[libdispatch-dev] What's with this sigsuspend stuff?
zarzycki at apple.com
Mon Jul 4 16:34:33 PDT 2011
On Jul 4, 2011, at 3:35 PM, DrPizza wrote:
>> To dequeue pending signals installed via signal()/sigaction() that would
>> otherwise be blocked in a pure GCD app. This is because GCD threads block all
>> maskable signals (see _dispatch_worker_thread() in the same file).
> It only blocks maskable signals when using raw pthreads. The pthread_workqueue implementation calls _dispatch_worker_thread2() , and that function doesn't touch the signal masks. Do pthread_workqueue threads block signals automatically?
Yes. That helps us avoid two system calls per callback from the pthread_workqueue.
> And if the intent of _dispatch_pthread_sigmask() is to block maskable signals, instead of masking one by one, shouldn't it just be using sigfillset()?
I'm not sure I understand the question.
In any case, it probably doesn't matter for two reasons. First, _dispatch_pthread_sigmask() is a static C function, simple, and only used once. It is a great candidate for inlining, and in fact is inlined. The second reason is that the sig*set() APIs on Mac OS X and iOS are C macros that often compile completely away when optimizations are enabled.
>> behavior helps all code that uses GCD avoid spurious EINTR errors from Unix
>> system calls (which are often not tested for).

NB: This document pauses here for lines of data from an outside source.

@[simp] theorem State.dropCodes_cmd : (s.dropCodes).cmd = s.cmd := rfl
@[simp] theorem State.dropCodes_busy : (s.dropCodes).busy = s.busy := rfl
@[simp] theorem State.dropCodes_done : (s.dropCodes).done = s.done := rfl
@[simp] theorem State.dropCodes_treeValid : (s.dropCodes).treeValid = s.treeValid := rfl
@[simp] theorem State.dropCodes_codesValid : (s.dropCodes).codesValid = false := rfl
@[simp] theorem State.dropCodes_err : (s.dropCodes).err = s.err := rfl
@[simp] theorem State.dropCodes_errInfo : (s.dropCodes).errInfo = s.errInfo := rfl
@[simp] theorem State.dropCodes_doneIe : (s.dropCodes).doneIe = s.doneIe := rfl
@[simp] theorem State.dropCodes_inLen : (s.dropCodes).inLen = s.inLen := rfl
@[simp] theorem State.dropCodes_bitLen : (s.dropCodes).bitLen = s.bitLen := rfl
@[simp] theorem State.dropCodes_outLen : (s.dropCodes).outLen = s.outLen := rfl
@[simp] theorem State.dropCodes_statInBits : (s.dropCodes).statInBits = s.statInBits := rfl
@[simp] theorem State.dropCodes_statOutBits : (s.dropCodes).statOutBits = s.statOutBits := rfl
@[simp] theorem State.dropCodes_nodes : (s.dropCodes).nodes = s.nodes := rfl
@[simp] theorem State.dropCodes_root : (s.dropCodes).root = s.root := rfl
@[simp] theorem State.dropCodes_nodeSel : (s.dropCodes).nodeSel = s.nodeSel := rfl
@[simp] theorem State.dropCodes_ctSel : (s.dropCodes).ctSel = s.ctSel := rfl
@[simp] theorem State.dropCodes_freq : (s.dropCodes).freq = s.freq := rfl
@[simp] theorem State.dropCodes_arena : (s.dropCodes).arena = s.arena := rfl
@[simp] theorem State.dropCodes_ct : (s.dropCodes).ct = Vector.replicate 256 Code.none := rfl
@[simp] theorem State.dropCodes_mem : (s.dropCodes).mem = s.mem := rfl
@[simp] theorem State.dropCodes_inputs : (s.dropCodes).inputs = s.inputs := rfl
@[simp] theorem State.dropCodes_response : (s.dropCodes).response = s.response := rfl
@[simp] theorem State.dropCodes_draws : (s.dropCodes).draws = s.draws := rfl

@[simp] theorem State.commitCodes_cmd (t : Vector Code 256) : (s.commitCodes t).cmd = s.cmd := rfl
@[simp] theorem State.commitCodes_busy (t : Vector Code 256) : (s.commitCodes t).busy = s.busy := rfl
@[simp] theorem State.commitCodes_done (t : Vector Code 256) : (s.commitCodes t).done = s.done := rfl
@[simp] theorem State.commitCodes_treeValid (t : Vector Code 256) : (s.commitCodes t).treeValid = s.treeValid := rfl
@[simp] theorem State.commitCodes_codesValid (t : Vector Code 256) : (s.commitCodes t).codesValid = true := rfl
@[simp] theorem State.commitCodes_err (t : Vector Code 256) : (s.commitCodes t).err = s.err := rfl
@[simp] theorem State.commitCodes_errInfo (t : Vector Code 256) : (s.commitCodes t).errInfo = s.errInfo := rfl
@[simp] theorem State.commitCodes_doneIe (t : Vector Code 256) : (s.commitCodes t).doneIe = s.doneIe := rfl
@[simp] theorem State.commitCodes_inLen (t : Vector Code 256) : (s.commitCodes t).inLen = s.inLen := rfl
@[simp] theorem State.commitCodes_bitLen (t : Vector Code 256) : (s.commitCodes t).bitLen = s.bitLen := rfl
@[simp] theorem State.commitCodes_outLen (t : Vector Code 256) : (s.commitCodes t).outLen = s.outLen := rfl
@[simp] theorem State.commitCodes_statInBits (t : Vector Code 256) : (s.commitCodes t).statInBits = s.statInBits := rfl
@[simp] theorem State.commitCodes_statOutBits (t : Vector Code 256) : (s.commitCodes t).statOutBits = s.statOutBits := rfl
@[simp] theorem State.commitCodes_nodes (t : Vector Code 256) : (s.commitCodes t).nodes = s.nodes := rfl
@[simp] theorem State.commitCodes_root (t : Vector Code 256) : (s.commitCodes t).root = s.root := rfl
@[simp] theorem State.commitCodes_nodeSel (t : Vector Code 256) : (s.commitCodes t).nodeSel = s.nodeSel := rfl
@[simp] theorem State.commitCodes_ctSel (t : Vector Code 256) : (s.commitCodes t).ctSel = s.ctSel := rfl
@[simp] theorem State.commitCodes_freq (t : Vector Code 256) : (s.commitCodes t).freq = s.freq := rfl
@[simp] theorem State.commitCodes_arena (t : Vector Code 256) : (s.commitCodes t).arena = s.arena := rfl
@[simp] theorem State.commitCodes_ct (t : Vector Code 256) : (s.commitCodes t).ct = t := rfl
@[simp] theorem State.commitCodes_mem (t : Vector Code 256) : (s.commitCodes t).mem = s.mem := rfl
@[simp] theorem State.commitCodes_inputs (t : Vector Code 256) : (s.commitCodes t).inputs = s.inputs := rfl
@[simp] theorem State.commitCodes_response (t : Vector Code 256) : (s.commitCodes t).response = s.response := rfl
@[simp] theorem State.commitCodes_draws (t : Vector Code 256) : (s.commitCodes t).draws = s.draws := rfl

> So, the (special, undocumented?) behaviour here is that if the program is determined to be "callback driven" (explicit call to dispatch_main(), or implicit use of Cocoa) then one victim workqueue thread will clear its mask and handle any signal, so that, if all other threads mask their signals, this victim thread will handle any and every signal. The value of this being that if you follow the (unwritten?) rules and mask signals from every other thread, you shouldn't then receive EINTR because you'll never have to worry about a signal being delivered to a regular thread?
In general, the intersection of different subsystems always creates undefined/undocumented behavior/assumptions. The relationship between libdispatch, POSIX, the Mac OS X kernel, and apps in general is no different.
In practice, what we found was that programs that installed signal handlers via signal()/sigaction() often made the assumption that there will always be a thread available to handle the signal. In other words, deferring traditional Unix signal handlers until a worker thread was idle could cause apps to hang. That is why GCD keeps a dedicated signal handling thread running. However, we cannot blindly create this helper thread when libdispatch is initialized because other programs [dubiously] assume that libraries do not leave lingering helper threads. Therefore, GCD only creates the helper thread if the main thread exits (because the main thread doesn't start out with any masked signals – technically it could, but in practice it doesn't happen.)
> OK, so nothing Windows has to worry about then.
I don't know how Windows supports POSIX, but that sounds reasonable.